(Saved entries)

--------------------------------

-- ==== Sys2Proof/Machine/Caps.lean ====
section
/-! DEFINITION. Capabilities: fields, bounds, rights, representable lengths and derivation (08 R257-R268). -/

namespace Sys2Proof.Machine
open Sys2Proof

/-- Fields (08 Table 8-1). -/
def Cap.cur (c : Cap) : Nat := c.field 0 44
def Cap.base (c : Cap) : Nat := c.field 44 44
def Cap.lmant (c : Cap) : Nat := c.field 88 16
def Cap.lexp (c : Cap) : Nat := c.field 104 6
def Cap.rights (c : Cap) : Nat := c.field 110 8
def Cap.dom (c : Cap) : Nat := c.field 118 4
def Cap.otype (c : Cap) : Nat := c.field 122 6

/-- Length and top, exact (08 R258). -/
def Cap.len (c : Cap) : Nat := c.lmant * 2 ^ c.lexp
def Cap.top (c : Cap) : Nat := c.base + c.len

/-- A right by its bit: 0 LD, 1 ST, 2 EX, 3 LC, 4 SC, 5 SL, 6 GL, 7 SE (08 Table 8-2). -/
def Cap.has (c : Cap) (r : Nat) : Bool := bitOf c.rights r

def Cap.sealed (c : Cap) : Bool := c.otype != 0

/-- The value with one field replaced, tag kept. -/
def Cap.put (c : Cap) (lsb w x : Nat) : Cap :=
  let n := c.bits.toNat
  ⟨BitVec.ofNat 128 (n - (n / 2 ^ lsb % 2 ^ w) * 2 ^ lsb + x % 2 ^ w * 2 ^ lsb), c.tag⟩

/-- The cursor replaced, modulo 2^44. -/
def Cap.setCur (c : Cap) (x : Nat) : Cap := c.put 0 44 x
def Cap.setRights (c : Cap) (x : Nat) : Cap := c.put 110 8 x
def Cap.setDom (c : Cap) (x : Nat) : Cap := c.put 118 4 x
def Cap.setOtype (c : Cap) (x : Nat) : Cap := c.put 122 6 x

/-- The cursor advanced, modulo 2^44. -/
def Cap.adv (c : Cap) (i : Int) : Cap := c.setCur (unsigned 44 ((c.cur : Int) + i))

/-- The lowest of `n` bytes at `a` that lies outside the bounds (08 R258). -/
def Cap.outside (c : Cap) (a n : Nat) : Option Nat :=
  if n = 0 then none
  else if a < c.base then some a
  else if c.top < a + n then some (max a c.top)
  else none

/-- Least e with ceil(L / 2^e) at most 65535, searched from `e` (08 R260). -/
def lexpFrom : Nat → Nat → Nat → Nat
  | 0, e, _ => e
  | n + 1, e, l => if cdiv l (2 ^ e) ≤ 65535 then e else lexpFrom n (e + 1) l

/-- The exponent and mantissa of a requested length (08 R260). -/
def encodeLen (l : Nat) : Nat × Nat :=
  if l ≤ 65535 then (0, l) else (lexpFrom 64 0 l, cdiv l (2 ^ lexpFrom 64 0 l))

/-- A capability at a memory address, with its tag (08 R257). -/
def State.capAt (s : State) (a : Nat) : Cap := ⟨BitVec.ofNat 128 (leNat (s.peek a 16)), s.tagAt a⟩

/-- The bytes of a capability (08 R257). -/
def Cap.bytes (c : Cap) : List Byte := natLE 16 c.bits.toNat

/-- A capability register of a register block: two words and the granule's tag (08 R270). -/
def State.capReg (s : State) (a : Nat) : Cap := ⟨s.rg (a + 8) ++ s.rg a, s.tagAt a⟩

def State.setCapReg (s : State) (a : Nat) (c : Cap) : State :=
  let s := (s.setRg a (c.bits.setWidth 64)).setRg (a + 8) ((c.bits >>> 64).setWidth 64)
  if c.tag then s.setTag (a / 16) else { s with tags := nsDel s.tags (a / 16) }

/-- The capability checks of R233 but for alignment: tag, seal, rights, bounds; the cause and EVAL of the first failure. -/
def Cap.check (c : Cap) (need : Nat) (a n : Nat) : Option (Nat × Nat) :=
  if !c.tag then some (0x01, a)
  else if c.sealed then some (0x04, a)
  else if c.rights &&& need != need then some (0x03, a)
  else match c.outside a n with
    | some x => some (0x02, x)
    | none => none

end Sys2Proof.Machine
end

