-- ==== Sys2Proof/Machine/Dma.lean ====
section
/-! DEFINITION. DMA channels (11 R344-R356, 08 R282). A channel is named by its engine (0, 1 the hubs', 2 + 2n + j engine j
of Ln) and its number. -/

namespace Sys2Proof.Machine
open Sys2Proof

def State.chan (s : State) (e c : Nat) : ChanS := SMap.get (dflt ChanS.reset) s.chans (e * 64 + c)
def State.setChan (s : State) (e c : Nat) (x : ChanS) : State :=
  { s with chans := SMap.set (dflt ChanS.reset) s.chans (e * 64 + c) x }

/-- Channels of an engine, and the register base of one (11 R344, R356). -/
def engChans (e : Nat) : Nat := if e < 2 then 64 else 16
def chanBase (e c : Nat) : Nat := engBase e + 0x200 * c

/-- A channel's master ID (01 Table 1-10). -/
def chanMid (e c : Nat) : Nat := if e < 2 then mid e 0 1 c else mid (engDie e) ((e - 2) % 2) 1 c

/-- The counted unit of an engine (17 Table 17-1). -/
def engUnit (e : Nat) : Nat := if e < 2 then 10 else 36 + (e - 2) % 2

/-- Register fields of a channel (11 Table 11-8). -/
def State.chEn (s : State) (e c : Nat) : Bool := s.bit (chanBase e c + 0x100) 0
def State.chPriv (s : State) (e c : Nat) : Nat := s.fld (chanBase e c + 0x100) 1 2
def State.chDqen (s : State) (e c : Nat) : Bool := s.bit (chanBase e c + 0x100) 3
def State.chReqsel (s : State) (e c : Nat) : Nat := s.fld (chanBase e c + 0x100) 41 12
def State.chShfull (s : State) (e c : Nat) : Bool := s.bit (chanBase e c + 0x110) 2
def State.chPend (s : State) (e c : Nat) : Nat := s.fld (chanBase e c + 0x110) 8 8
def State.setChState (s : State) (e c v : Nat) : State := s.setFld (chanBase e c + 0x110) 0 2 v

/-- The channel's class: T1 when a tide or media line paces it, else T4 (11 R344, Table 11-6). -/
def chClass (reqsel : Nat) : Nat := if reqsel / 512 = 1 ∨ reqsel / 512 = 2 ∨ reqsel / 512 = 3 then 1 else 4

/-- The channel acts: its engine's die acts. -/
def State.chActs (s : State) (e c : Nat) : Bool := s.dieActs (engDie e) && decide (c < engChans e)

/-! ### Descriptors (11 Table 11-4, R346) -/

/-- A descriptor's numeric fields. -/
structure DmaDesc where
  src : Cap
  dst : Cap
  count : Nat
  rows : Nat
  sstride : Int
  dstride : Int
  srow : Int
  drow : Int
  ctl : Nat
  cookie : Nat
  resv : Bool
deriving DecidableEq, Repr

/-- The descriptor held in a set whose first word is at `a`. -/
def State.descAt (s : State) (a : Nat) : DmaDesc :=
  let w4 := s.rg (a + 0x20)
  { src := s.capReg a, dst := s.capReg (a + 0x10), count := getBits w4 0 24, rows := getBits w4 32 16,
    sstride := signed 32 (getBits (s.rg (a + 0x28)) 0 32), dstride := signed 32 (getBits (s.rg (a + 0x28)) 32 32),
    srow := signed 32 (getBits (s.rg (a + 0x30)) 0 32), drow := signed 32 (getBits (s.rg (a + 0x30)) 32 32),
    ctl := getBits (s.rg (a + 0x38)) 0 32, cookie := getBits (s.rg (a + 0x38)) 32 32,
    resv := getBits w4 24 8 != 0 || getBits w4 48 16 != 0 || getBits (s.rg (a + 0x38)) 12 4 != 0 }

/-- The width that a code names (11 Table 11-4). -/
def dmaWidth (c : Nat) : Nat := if c = 0 then 1 else if c = 1 then 2 else if c = 2 then 3 else if c = 3 then 4 else 8

def DmaDesc.sw (x : DmaDesc) : Nat := dmaWidth (bitsOf x.ctl 0 3)
def DmaDesc.dw (x : DmaDesc) : Nat := dmaWidth (bitsOf x.ctl 3 3)
def DmaDesc.chk (x : DmaDesc) : Nat := bitsOf x.ctl 8 2
def DmaDesc.append (x : DmaDesc) : Bool := bitOf x.ctl 10
def DmaDesc.irq (x : DmaDesc) : Bool := bitOf x.ctl 11
def DmaDesc.burst (x : DmaDesc) : Nat := bitsOf x.ctl 16 16
def DmaDesc.total (x : DmaDesc) : Nat := x.rows * x.count
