-- ==== Sys2Proof/Machine/Lattice.lean ====
section
/-! DEFINITION. The render lattice: windows, pair tables, the check of a half, flips and exact pair sums (chapter 03). A
cluster is named by its lattice die n and its number k; `unit` is the cluster that does its work, 24 while the comet carries
it. -/

namespace Sys2Proof.Machine
open Sys2Proof


/-- The cluster that does a cluster's work (15 R443-R446). -/
def State.unit (s : State) (n k : Nat) : Nat := if (s.comet n).carry = some k then 24 else k

/-- The register base of the unit that does a cluster's work. -/
def State.clReg (s : State) (n k : Nat) : Nat := clRegBase (n + 2) (s.unit n k)

/-- The partitions of a cluster: domain, first index, size (05 R151). -/
def State.parts (s : State) (n k : Nat) : List (Nat × Nat × Nat) :=
  (upTo 4).filterMap fun j =>
    let v := s.dNat (famKey 0x3010 (4 * (24 * n + k) + j))
    if v % 16 = 0 then none else some (v % 16, bitsOf v 16 6 * 1024, 2 ^ bitsOf v 4 5)

def State.slotS (s : State) (n k o : Nat) : SlotS := SMap.get (dflt SlotS.reset) s.slots ((25 * n + k) * 64 + o)
def State.setSlotS (s : State) (n k o : Nat) (x : SlotS) : State :=
  { s with slots := SMap.set (dflt SlotS.reset) s.slots ((25 * n + k) * 64 + o) x }
def State.modSlotS (s : State) (n k o : Nat) (f : SlotS → SlotS) : State := s.setSlotS n k o (f (s.slotS n k o))

/-! ### Source windows (03 R78-R82) -/

/-- The package address of a slot's sample at a tide position (03 R79). -/
def State.winAddr (s : State) (n slot t : Nat) : Nat := dieBase (n + 2) + slot * (3 * s.depth) + 3 * (t % s.depth)

/-- A window sample. -/
def State.winRead (s : State) (n slot t : Nat) : Int := signed 24 (leNat (s.peek (s.winAddr n slot t) 3))

/-- Sixteen samples of a source block written by the die's broadcast writer, as T1 (03 R79, R80; 01 Tables 1-7, 1-10). -/
def State.winBlock (s : State) (n slot blk : Nat) (vs : List Int) : State :=
  s.engRun (engAttr (mid (n + 2) 31 2 0) 1) (s.winAddr n slot (16 * blk)) (vs.flatMap fun v => natLE 3 (unsigned 24 v))
    fun s => s.troubleDie (n + 2) 4

/-! ### Pair entries (03 R89-R92) -/

def peDelay (e : Nat) : Nat := bitsOf e 0 25
def peGain (e : Nat) : Int := signed 18 (bitsOf e 25 18)
def peInterp (e : Nat) : Nat := bitsOf e 43 2
def peMute (e : Nat) : Bool := bitOf e 45
def peSrc (e : Nat) : Nat := bitsOf e 46 11
def peOut (e : Nat) : Nat := bitsOf e 57 6
def peV (e : Nat) : Bool := bitOf e 63

/-- The effective gain (03 R90). -/
def peGe (e : Nat) : Int := if peMute e then 0 else peGain e

/-- The base of a table half of a cluster's window, and an entry (03 R88). -/
def tableBase (n unit h : Nat) : Nat := dieBase (n + 2) + 0x100000000 + unit * 0x1000000 + 0x100000 + h * 0x80000
def State.entry (s : State) (base i : Nat) : Nat := leNat (s.peek (base + 8 * i) 8)

/-- The indices valid in a half, in ascending order: those whose last byte holds V. -/
def State.validIdx (s : State) (base : Nat) : List Nat :=
  s.mem.filterMap fun c =>
    if base ≤ c.1 ∧ c.1 < base + 0x80000 ∧ (c.1 - base) % 8 = 7 ∧ 128 ≤ c.2.toNat then some ((c.1 - base) / 8) else none

/-- The active and the shadow half of a cluster's work. -/
def State.activeBase (s : State) (n k : Nat) : Nat := tableBase n (s.unit n k) (s.fld (s.clReg n k) 0 1)
def State.shadowBase (s : State) (n k : Nat) : Nat := tableBase n (s.unit n k) (1 - s.fld (s.clReg n k) 0 1)

/-! ### Events and sticky bits (03 R115-R117) -/

/-- An event of LEVT. -/
def State.levt (s : State) (n k i : Nat) : State := s.setBit (s.clReg n k + 0x48) i true

/-- A sticky bit of LSTICKY: a bit that goes from 0 to 1 raises STICKY, and any setting sets the trouble bit. -/
def State.lsticky (s : State) (n k i : Nat) : State :=
  let a := s.clReg n k
  let was := s.bit (a + 0x18) i
  let s := s.setBit (a + 0x18) i true
  let s := if was then s else s.levt n k 5
  s.troubleCluster (n + 2) (s.unit n k)

/-- A rendering event at the cluster's counters (17 Table 17-3 class 2). -/
def State.renderEv (s : State) (n k ev cnt : Nat) : State := s.count (n + 2) (s.unit n k) 2 ev cnt EvAttr.none

/-! ### The check of a half (03 R112-R114) -/

/-- The lowest code of Table 3-7 that an entry meets, 0 for none. -/
def State.entryCode (s : State) (e : Nat) : Nat :=
  if peInterp e = 3 then 1
  else if s.rate96 ∧ 1023 < peSrc e then 2
  else if s.rate96 ∧ 31 < peOut e then 3
  else if (s.depth - 64) * 1024 < peDelay e then 4
  else 0

/-- The first rejected entry of a half with its code. -/
def State.firstBad (s : State) (base : Nat) : List Nat → Option (Nat × Nat)
  | [] => none
  | i :: is => if s.entryCode (s.entry base i) = 0 then State.firstBad s base is else some (i, s.entryCode (s.entry base i))

/-- The indices of two ascending lists, each once. -/
def unionIdx (a b : List Nat) : List Nat := b.foldl nsAdd a

/-- The words of a half that are read, as runs, and those of them that are uncorrectable: the entries valid in it (01 R17). A cluster reads
its own table and staging area inside itself, with no transaction (DESIGN CHOICE, assumption 101). -/
def State.halfBad (s : State) (base : Nat) : List Nat := s.badWords ((s.validIdx base).map fun i => (base + 8 * i, 8))

/-- The check of a half: codes 1-4 over its entries, then code 5 over `also` as well at 96 kHz. -/
def State.checkHalf (s : State) (base : Nat) (also : List Nat) : Option (Nat × Nat) :=
  let v := s.validIdx base
  match s.firstBad base v with
  | some x => some x
  | none => if s.rate96 ∧ 32768 < (unionIdx v also).length then some (0, 5) else none

/-- A rejection: CHKFAIL, TBLFAULT, PTFAULT, and the event CHECKFAIL (03 R112). -/
def State.checkFail (s : State) (n k i code : Nat) : State :=
  let a := s.clReg n k
  let s := (s.setBit a 3 true).setRg (a + 0x10) (BitVec.ofNat 64 (i + 2 ^ 16 * code))
  (s.lsticky n k 3).levt n k 3

/-- PTSTAT.SHSTATE: 0 OPEN, 1 CHECKING, 2 READY, 3 LOCKED. -/
def State.shst (s : State) (n k : Nat) : Nat := s.fld (s.clReg n k) 1 2
def State.setShst (s : State) (n k v : Nat) : State := s.setFld (s.clReg n k) 1 2 v

/-- A cluster whose lattice works: not lost, on a die that acts, and under an eclipse carried by its comet. -/
def State.clActs (s : State) (n k : Nat) : Bool :=
  s.dieActs (n + 2) && (if k = 24 then false else (s.cl n k).cond == 0 || (s.comet n).carry == some k && (s.cl n k).cond != 2)

/-- The cluster whose work the registers of window `k` describe: the comet's describe the work it carries. -/
def State.workOf (s : State) (n k : Nat) : Nat := if k = 24 then (s.comet n).carry.getD 24 else k

/-- MARK (03 R112): ignored outside OPEN and outside RUN, DEGRADED and HOLD. -/
def State.mark (s : State) (n k : Nat) : State :=
  if s.live && s.clActs n k && s.shst n k == 0 then s.setShst n k 1 else s

/-- CANCEL (03 R113): in CHECKING or READY the half returns to OPEN. -/
def State.cancel (s : State) (n k : Nat) : State :=
  if s.clActs n k && (s.shst n k == 1 || s.shst n k == 2) then s.setShst n k 0 else s

/-- A check in progress ends (03 R112): READY with CHECKDONE, or OPEN with the rejection recorded. -/
def State.checkDone (s : State) (n k : Nat) : State :=
  if s.live && s.clActs n k && s.shst n k == 1 then
    match s.halfBad (s.shadowBase n k) with
    | w :: ws => s.clusterUe n (s.unit n k) (w :: ws)
    | [] =>
    match s.checkHalf (s.shadowBase n k) (s.validIdx (s.activeBase n k)) with
    | some (i, code) => (s.setShst n k 0).checkFail n k i code
    | none => ((s.setBit (s.clReg n k) 3 false).setShst n k 2).levt n k 2
  else s

/-- The fields of LSTICKY that return their record to 0 when cleared (03 R116). -/
def State.lstickyCleared (s : State) (d k : Nat) (v : Word) : State :=
  let a := clRegBase d k
  let s := if bitOf v.toNat 0 then s.setRg (a + 0x20) 0 else s
  if bitOf v.toNat 1 then s.setRg (a + 0x28) 0 else s

/-! ### One pair-sample (03 R93-R98) -/

/-- One side of an index in a block: source, slot, delays and gains at the ends of the scene tick, and mode. -/
structure Side where
  idx : Nat
  src : Nat
  out : Nat
  dOld : Int
  dNew : Int
  gOld : Int
  gNew : Int
  mode : Nat
deriving DecidableEq, Repr

/-- The window sample at a position, which near position 0 may lie before it: the position is taken modulo the window's depth (03 R79). -/
def State.winTap (s : State) (n slot : Nat) (t : Int) : Int := s.winRead n slot (t % (s.depth : Int)).toNat

/-- The four coefficients at a fraction u/1024, rounded to 19 bits (03 R94, R95). -/
def coefs (mode : Nat) (u : Int) : List Int :=
  if mode = 0 then [0, 131072, 0, 0]
  else if mode = 1 then [0, rndDiv ((1024 - u) * 2 ^ 17) 1024, rndDiv (u * 2 ^ 17) 1024, 0]
  else
    let d := 2 ^ 30
    [rndDiv (-(u * (u - 1024) * (u - 2048)) * 2 ^ 17) (6 * d), rndDiv ((u + 1024) * (u - 1024) * (u - 2048) * 2 ^ 17) (2 * d),
      rndDiv (-((u + 1024) * u * (u - 2048)) * 2 ^ 17) (2 * d), rndDiv ((u + 1024) * u * (u - 1024) * 2 ^ 17) (6 * d)]

/-- The weights (03 R95). -/
def weights (mode : Nat) (u gx : Int) : List Int := (coefs mode u).map fun c => satI 18 (rndDiv (c * gx) (2 ^ 26))

/-- The delay of a side at head position `h`, in units of 2^-19 sample (03 R93). -/
def Side.delayAt (x : Side) (h : Nat) : Int := 512 * x.dOld + (x.dNew - x.dOld) * (h % 512 + 1 : Nat)

/-- The position of tap `o` at head position `h` of block `blk`: none lies past the block (03 R94, R96). -/
def Side.tapPos (x : Side) (blk h : Nat) (o : Int) : Int := min ((h : Int) - x.delayAt h / (2 : Int) ^ 19 + o) (16 * blk + 15)

/-- The contribution of a side at head position `h` of block `blk` (03 R93-R96). -/
def State.contribution (s : State) (n blk h : Nat) (x : Side) : Int :=
  let gx := 512 * x.gOld + (x.gNew - x.gOld) * (h % 512 + 1 : Nat)
  let u := x.delayAt h / (2 : Int) ^ 9 % 1024
  let tap (o : Int) : Int := s.winTap n x.src (x.tapPos blk h o)
  let w := weights x.mode u gx
  ((w.zip [1, 0, -1, -2]).map fun p => tap p.2 * p.1).foldl (· + ·) 0

/-- The bytes of consecutive positions of a window slot, as address and length: two runs where they pass the end of its ring (03 R79). -/
def State.winRun (s : State) (n slot : Nat) (lo hi : Int) : List (Nat × Nat) :=
  let t := (lo % (s.depth : Int)).toNat
  let cnt := (hi - lo).toNat + 1
  let one := min cnt (s.depth - t)
  (s.winAddr n slot t, 3 * one) :: if one < cnt then [(s.winAddr n slot 0, 3 * (cnt - one))] else []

--------------------------------

■ PROMPT
From the records above, copy out the line with "def peV (e : Nat) : Bool := bitOf e 63", the line with "let was := s.bit (a + 0x18) i", and every line between them, word for word.

■ ANSWER BOX
def peV (e : Nat) : Bool := bitOf e 63

/-- The effective gain (03 R90). -/
def peGe (e : Nat) : Int := if peMute e then 0 else peGain e

/-- The base of a table half of a cluster's window, and an entry (03 R88). -/
def tableBase (n unit h : Nat) : Nat := dieBase (n + 2) + 0x100000000 + unit * 0x1000000 + 0x100000 + h * 0x80000
def State.entry (s : State) (base i : Nat) : Nat := leNat (s.peek (base + 8 * i) 8)

/-- The indices valid in a half, in ascending order: those whose last byte holds V. -/
def State.validIdx (s : State) (base : Nat) : List Nat :=
  s.mem.filterMap fun c =>
    if base ≤ c.1 ∧ c.1 < base + 0x80000 ∧ (c.1 - base) % 8 = 7 ∧ 128 ≤ c.2.toNat then some ((c.1 - base) / 8) else none

/-- The active and the shadow half of a cluster's work. -/
def State.activeBase (s : State) (n k : Nat) : Nat := tableBase n (s.unit n k) (s.fld (s.clReg n k) 0 1)
def State.shadowBase (s : State) (n k : Nat) : Nat := tableBase n (s.unit n k) (1 - s.fld (s.clReg n k) 0 1)

/-! ### Events and sticky bits (03 R115-R117) -/

/-- An event of LEVT. -/
def State.levt (s : State) (n k i : Nat) : State := s.setBit (s.clReg n k + 0x48) i true

/-- A sticky bit of LSTICKY: a bit that goes from 0 to 1 raises STICKY, and any setting sets the trouble bit. -/
def State.lsticky (s : State) (n k i : Nat) : State :=
  let a := s.clReg n k
  let was := s.bit (a + 0x18) i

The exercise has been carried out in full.